WHAT NEEDS TO BE DONE:
Please transcribe the data that follows, keeping every line exact.

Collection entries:
◇ ◇ ◇ ◇ ◇

theorem inside_withdrawAdmission {N : Nat → Prop} (s : State) : Inside N s (withdrawAdmission s) := by
  refine (inside_withdrawClaim _ _).after (inside_queue _ s fun k e m => ?_)
  obtain ⟨g, hg, rfl⟩ := List.mem_map.mp m
  exact k g hg

theorem inside_setSlot {N : Nat → Prop} (i : Fin 28) (v : PageSlot) (s : State) : Inside N s (setSlot i v s) :=
  Inside.quiet (fun h => { h with }) rfl rfl

theorem inside_changeRecord {N : Nat → Prop} (h : Nat) (f : Persisted → Persisted) (s : State) :
    Inside N s (changeRecord h f s) := by
  unfold changeRecord
  split
  · obtain ⟨_, e⟩ := setRecord_eq h
      { s.recordAt h with
        toPersisted := { f (s.recordAt h).toPersisted with revision := (s.recordAt h).revision + 1 }, dirty := true } s
    simp only [e, reportSector]
    split <;> exact Inside.quiet (fun h => { h with }) rfl rfl
  · exact Inside.refl N s

theorem inside_testRetirement {N : Nat → Prop} (h : Nat) (s : State) : Inside N s (testRetirement h s) := by
  unfold testRetirement
  split
  · unfold completeRetirement
    refine (inside_post _ _).after ?_
    have b : ∀ n es u, Inside N s u → Inside N s (releaseExtents n es u) := fun n es u a =>
      a.trans (Inside.quiet (fun h => { h with }) rfl rfl)
    exact b _ _ _ (inside_changeRecord h _ s)
  · exact Inside.refl N s

theorem inside_freeSlotNow {N : Nat → Prop} (own : Bool) (i : Fin 28) (s : State) : Inside N s (freeSlotNow own i s) := by
  unfold freeSlotNow
  refine (inside_testRetirement _ _).after ?_
  have c : Inside N s { s with turn.flight := s.turn.flight.map (TurnFlight.loses i) } := by
    refine Inside.same (fun h => { h with flight := fun f m => ?_ }) rfl
    obtain ⟨g, hg, rfl⟩ := Option.map_eq_some_iff.mp m
    exact h.flight g hg
  have a : Inside N s (removeEntries (fun e => e.source == slotFrame i) .sourceGone
      (setSlot i PageSlot.blank { s with turn.flight := s.turn.flight.map (TurnFlight.loses i) })) :=
    (inside_removeEntries _ _ _).after ((inside_setSlot _ _ _).after c)
  have b : ∀ u, Inside N s u → Inside N s { u with turn.lastShow := none } := fun u a =>
    a.trans (inside_turn { u.turn with lastShow := none } u rfl rfl)
  split
  · exact b _ a
  · exact a

theorem inside_freeSlots {N : Nat → Prop} (is : List (Fin 28)) (s : State) : Inside N s (freeSlots is s) := by
  unfold freeSlots
  induction is generalizing s with
  | nil => exact Inside.refl N s
  | cons i is ih => exact (inside_freeSlotNow false i s).trans (ih _)

/-! ### The catalogue -/

theorem inside_setRecord {N : Nat → Prop} (h : Nat) (r : TitleRecord) (s : State) : Inside N s (setRecord h r s) := by
  obtain ⟨_, e⟩ := setRecord_eq h r s
  rw [e]
  exact Inside.quiet (fun h => { h with }) rfl rfl

theorem inside_setHolds {N : Nat → Prop} (h n : Nat) (s : State) : Inside N s (setHolds h n s) := inside_setRecord h _ s

theorem inside_editRecord {N : Nat → Prop} (h : Nat) (f : Persisted → Persisted) (s : State) :
    Inside N s (editRecord h f s) := by
  unfold editRecord; split
  · exact Inside.refl N s
  · exact inside_changeRecord h f s

theorem inside_leaveExpiry {N : Nat → Prop} (h : Nat) (s : State) : Inside N s (leaveExpiry h s) :=
  Inside.quiet (fun h => { h with }) rfl rfl

theorem inside_placeExpiry {N : Nat → Prop} (h : Nat) (s : State) : Inside N s (placeExpiry h s) := by
  unfold placeExpiry
  simp only
  split <;> exact Inside.quiet (fun h => { h with }) rfl rfl

theorem inside_placeOp {N : Nat → Prop} (c : Nat) (d : Bool) {j : FlashJob} (k : ∀ n ∈ j.requests, N n) (s : State) :
    Inside N s (placeOp c d j s) :=
  Inside.quiet (fun h => { h with
    waiting := by
      intro op m
      rcases List.mem_append.mp m with m | m
      · exact h.waiting op m
      · rw [List.mem_singleton.mp m]; exact k }) rfl rfl

theorem inside_withdrawOps {N : Nat → Prop} (w : FlashJob → Bool) (s : State) : Inside N s (withdrawOps w s) :=
  Inside.quiet (fun h => { h with waiting := fun op m => h.waiting op (List.mem_filter.mp m).1 }) rfl rfl

theorem inside_endOperation {N : Nat → Prop} (s : State) : Inside N s (endOperation s) :=
  Inside.quiet (fun h => { h with phase := by simp [endOperation, giveBack, PortPhase.requests] }) rfl rfl

theorem inside_dropReads {N : Nat → Prop} (q : TitleRead → Bool) (s : State) :
    Inside N s { s with cat.reads := s.cat.reads.filter q } :=
  Inside.quiet (fun h => { h with reads := fun r m => h.reads r (List.mem_filter.mp m).1 }) rfl rfl

theorem inside_withdrawReads {N : Nat → Prop} (h : Nat) (r : Result) (s : State) : Inside N s (withdrawReads h r s) := by
  unfold withdrawReads
  intro k
  refine ((inside_answerAll ?_ r [] _).after ((inside_withdrawOps _ _).after
    (inside_dropReads _ s))) k
  intro n m
  obtain ⟨q, hq, rfl⟩ := List.mem_map.mp m
  exact k.reads q (List.mem_filter.mp hq).1

theorem inside_endTransfer {N : Nat → Prop} (i : Fin 4) (s : State) : Inside N s (endTransfer i s) := by
  have go : ∀ (b : Vector (Option Segment) 4) (u : State), Inside N s u →
      Inside N s (setTransfer i TransferSlot.blank { u with dl.buffers := b }) := fun b u a =>
    a.trans (Inside.quiet (fun h => { h with }) rfl rfl)
  unfold endTransfer
  exact go _ _ (inside_withdrawOps _ s)

theorem inside_fetchEnded {N : Nat → Prop} (h : Nat) (st : TitleState) (r : FetchResult) (s : State) :
    Inside N s (fetchEnded h st r s) := by
  unfold fetchEnded; split
  · exact inside_changeRecord h _ s
  · exact Inside.refl N s

theorem inside_failTransfer {N : Nat → Prop} (i : Fin 4) (r : FetchResult) (s : State) :
    Inside N s (failTransfer i r s) :=
  (inside_post _ _).after ((inside_fetchEnded _ _ _ _).after (inside_endTransfer i s))

theorem inside_neighbourEffects {N : Nat → Prop} (h : Nat) (fetching : Bool) (r : StopReason) (s : State) :
    Inside N s (neighbourEffects h fetching r s) := by
  unfold neighbourEffects
  refine (inside_withdrawReads _ _ _).after ?_
  have a := (inside_titleStopped (N := N) h r _).after (inside_freeSlots (s.invalidated h fun _ => true) s)
  split
  · split
    · exact (inside_endTransfer _ _).after a
    · exact a
  · exact a

theorem inside_retire {N : Nat → Prop} (h : Nat) (s : State) : Inside N s (retire h s) :=
  (inside_testRetirement _ _).after ((inside_neighbourEffects _ _ _ _).after
    ((inside_leaveExpiry _ _).after (inside_changeRecord h _ s)))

◇ ◇ ◇ ◇ ◇

EXERCISE OUTPUT:
theorem inside_withdrawAdmission {N : Nat → Prop} (s : State) : Inside N s (withdrawAdmission s) := by
  refine (inside_withdrawClaim _ _).after (inside_queue _ s fun k e m => ?_)
  obtain ⟨g, hg, rfl⟩ := List.mem_map.mp m
  exact k g hg

theorem inside_setSlot {N : Nat → Prop} (i : Fin 28) (v : PageSlot) (s : State) : Inside N s (setSlot i v s) :=
  Inside.quiet (fun h => { h with }) rfl rfl

theorem inside_changeRecord {N : Nat → Prop} (h : Nat) (f : Persisted → Persisted) (s : State) :
    Inside N s (changeRecord h f s) := by
  unfold changeRecord
  split
  · obtain ⟨_, e⟩ := setRecord_eq h
      { s.recordAt h with
        toPersisted := { f (s.recordAt h).toPersisted with revision := (s.recordAt h).revision + 1 }, dirty := true } s
    simp only [e, reportSector]
    split <;> exact Inside.quiet (fun h => { h with }) rfl rfl
  · exact Inside.refl N s

theorem inside_testRetirement {N : Nat → Prop} (h : Nat) (s : State) : Inside N s (testRetirement h s) := by
  unfold testRetirement
  split
  · unfold completeRetirement
    refine (inside_post _ _).after ?_
    have b : ∀ n es u, Inside N s u → Inside N s (releaseExtents n es u) := fun n es u a =>
      a.trans (Inside.quiet (fun h => { h with }) rfl rfl)
    exact b _ _ _ (inside_changeRecord h _ s)
  · exact Inside.refl N s

theorem inside_freeSlotNow {N : Nat → Prop} (own : Bool) (i : Fin 28) (s : State) : Inside N s (freeSlotNow own i s) := by
  unfold freeSlotNow
  refine (inside_testRetirement _ _).after ?_
  have c : Inside N s { s with turn.flight := s.turn.flight.map (TurnFlight.loses i) } := by
    refine Inside.same (fun h => { h with flight := fun f m => ?_ }) rfl
    obtain ⟨g, hg, rfl⟩ := Option.map_eq_some_iff.mp m
    exact h.flight g hg
  have a : Inside N s (removeEntries (fun e => e.source == slotFrame i) .sourceGone
      (setSlot i PageSlot.blank { s with turn.flight := s.turn.flight.map (TurnFlight.loses i) })) :=
    (inside_removeEntries _ _ _).after ((inside_setSlot _ _ _).after c)
  have b : ∀ u, Inside N s u → Inside N s { u with turn.lastShow := none } := fun u a =>
    a.trans (inside_turn { u.turn with lastShow := none } u rfl rfl)
  split
  · exact b _ a
  · exact a

theorem inside_freeSlots {N : Nat → Prop} (is : List (Fin 28)) (s : State) : Inside N s (freeSlots is s) := by
  unfold freeSlots
  induction is generalizing s with
  | nil => exact Inside.refl N s
  | cons i is ih => exact (inside_freeSlotNow false i s).trans (ih _)

/-! ### The catalogue -/

theorem inside_setRecord {N : Nat → Prop} (h : Nat) (r : TitleRecord) (s : State) : Inside N s (setRecord h r s) := by
  obtain ⟨_, e⟩ := setRecord_eq h r s
  rw [e]
  exact Inside.quiet (fun h => { h with }) rfl rfl

theorem inside_setHolds {N : Nat → Prop} (h n : Nat) (s : State) : Inside N s (setHolds h n s) := inside_setRecord h _ s

theorem inside_editRecord {N : Nat → Prop} (h : Nat) (f : Persisted → Persisted) (s : State) :
    Inside N s (editRecord h f s) := by
  unfold editRecord; split
  · exact Inside.refl N s
  · exact inside_changeRecord h f s

theorem inside_leaveExpiry {N : Nat → Prop} (h : Nat) (s : State) : Inside N s (leaveExpiry h s) :=
  Inside.quiet (fun h => { h with }) rfl rfl

theorem inside_placeExpiry {N : Nat → Prop} (h : Nat) (s : State) : Inside N s (placeExpiry h s) := by
  unfold placeExpiry
  simp only
  split <;> exact Inside.quiet (fun h => { h with }) rfl rfl

theorem inside_placeOp {N : Nat → Prop} (c : Nat) (d : Bool) {j : FlashJob} (k : ∀ n ∈ j.requests, N n) (s : State) :
    Inside N s (placeOp c d j s) :=
  Inside.quiet (fun h => { h with
    waiting := by
      intro op m
      rcases List.mem_append.mp m with m | m
      · exact h.waiting op m
      · rw [List.mem_singleton.mp m]; exact k }) rfl rfl

theorem inside_withdrawOps {N : Nat → Prop} (w : FlashJob → Bool) (s : State) : Inside N s (withdrawOps w s) :=
  Inside.quiet (fun h => { h with waiting := fun op m => h.waiting op (List.mem_filter.mp m).1 }) rfl rfl

theorem inside_endOperation {N : Nat → Prop} (s : State) : Inside N s (endOperation s) :=
  Inside.quiet (fun h => { h with phase := by simp [endOperation, giveBack, PortPhase.requests] }) rfl rfl

theorem inside_dropReads {N : Nat → Prop} (q : TitleRead → Bool) (s : State) :
    Inside N s { s with cat.reads := s.cat.reads.filter q } :=
  Inside.quiet (fun h => { h with reads := fun r m => h.reads r (List.mem_filter.mp m).1 }) rfl rfl

theorem inside_withdrawReads {N : Nat → Prop} (h : Nat) (r : Result) (s : State) : Inside N s (withdrawReads h r s) := by
  unfold withdrawReads
  intro k
  refine ((inside_answerAll ?_ r [] _).after ((inside_withdrawOps _ _).after
    (inside_dropReads _ s))) k
  intro n m
  obtain ⟨q, hq, rfl⟩ := List.mem_map.mp m
  exact k.reads q (List.mem_filter.mp hq).1

theorem inside_endTransfer {N : Nat → Prop} (i : Fin 4) (s : State) : Inside N s (endTransfer i s) := by
  have go : ∀ (b : Vector (Option Segment) 4) (u : State), Inside N s u →
      Inside N s (setTransfer i TransferSlot.blank { u with dl.buffers := b }) := fun b u a =>
    a.trans (Inside.quiet (fun h => { h with }) rfl rfl)
  unfold endTransfer
  exact go _ _ (inside_withdrawOps _ s)

theorem inside_fetchEnded {N : Nat → Prop} (h : Nat) (st : TitleState) (r : FetchResult) (s : State) :
    Inside N s (fetchEnded h st r s) := by
  unfold fetchEnded; split
  · exact inside_changeRecord h _ s
  · exact Inside.refl N s

theorem inside_failTransfer {N : Nat → Prop} (i : Fin 4) (r : FetchResult) (s : State) :
    Inside N s (failTransfer i r s) :=
  (inside_post _ _).after ((inside_fetchEnded _ _ _ _).after (inside_endTransfer i s))

theorem inside_neighbourEffects {N : Nat → Prop} (h : Nat) (fetching : Bool) (r : StopReason) (s : State) :
    Inside N s (neighbourEffects h fetching r s) := by
  unfold neighbourEffects
  refine (inside_withdrawReads _ _ _).after ?_
  have a := (inside_titleStopped (N := N) h r _).after (inside_freeSlots (s.invalidated h fun _ => true) s)
  split
  · split
    · exact (inside_endTransfer _ _).after a
    · exact a
  · exact a

theorem inside_retire {N : Nat → Prop} (h : Nat) (s : State) : Inside N s (retire h s) :=
  (inside_testRetirement _ _).after ((inside_neighbourEffects _ _ _ _).after
    ((inside_leaveExpiry _ _).after (inside_changeRecord h _ s)))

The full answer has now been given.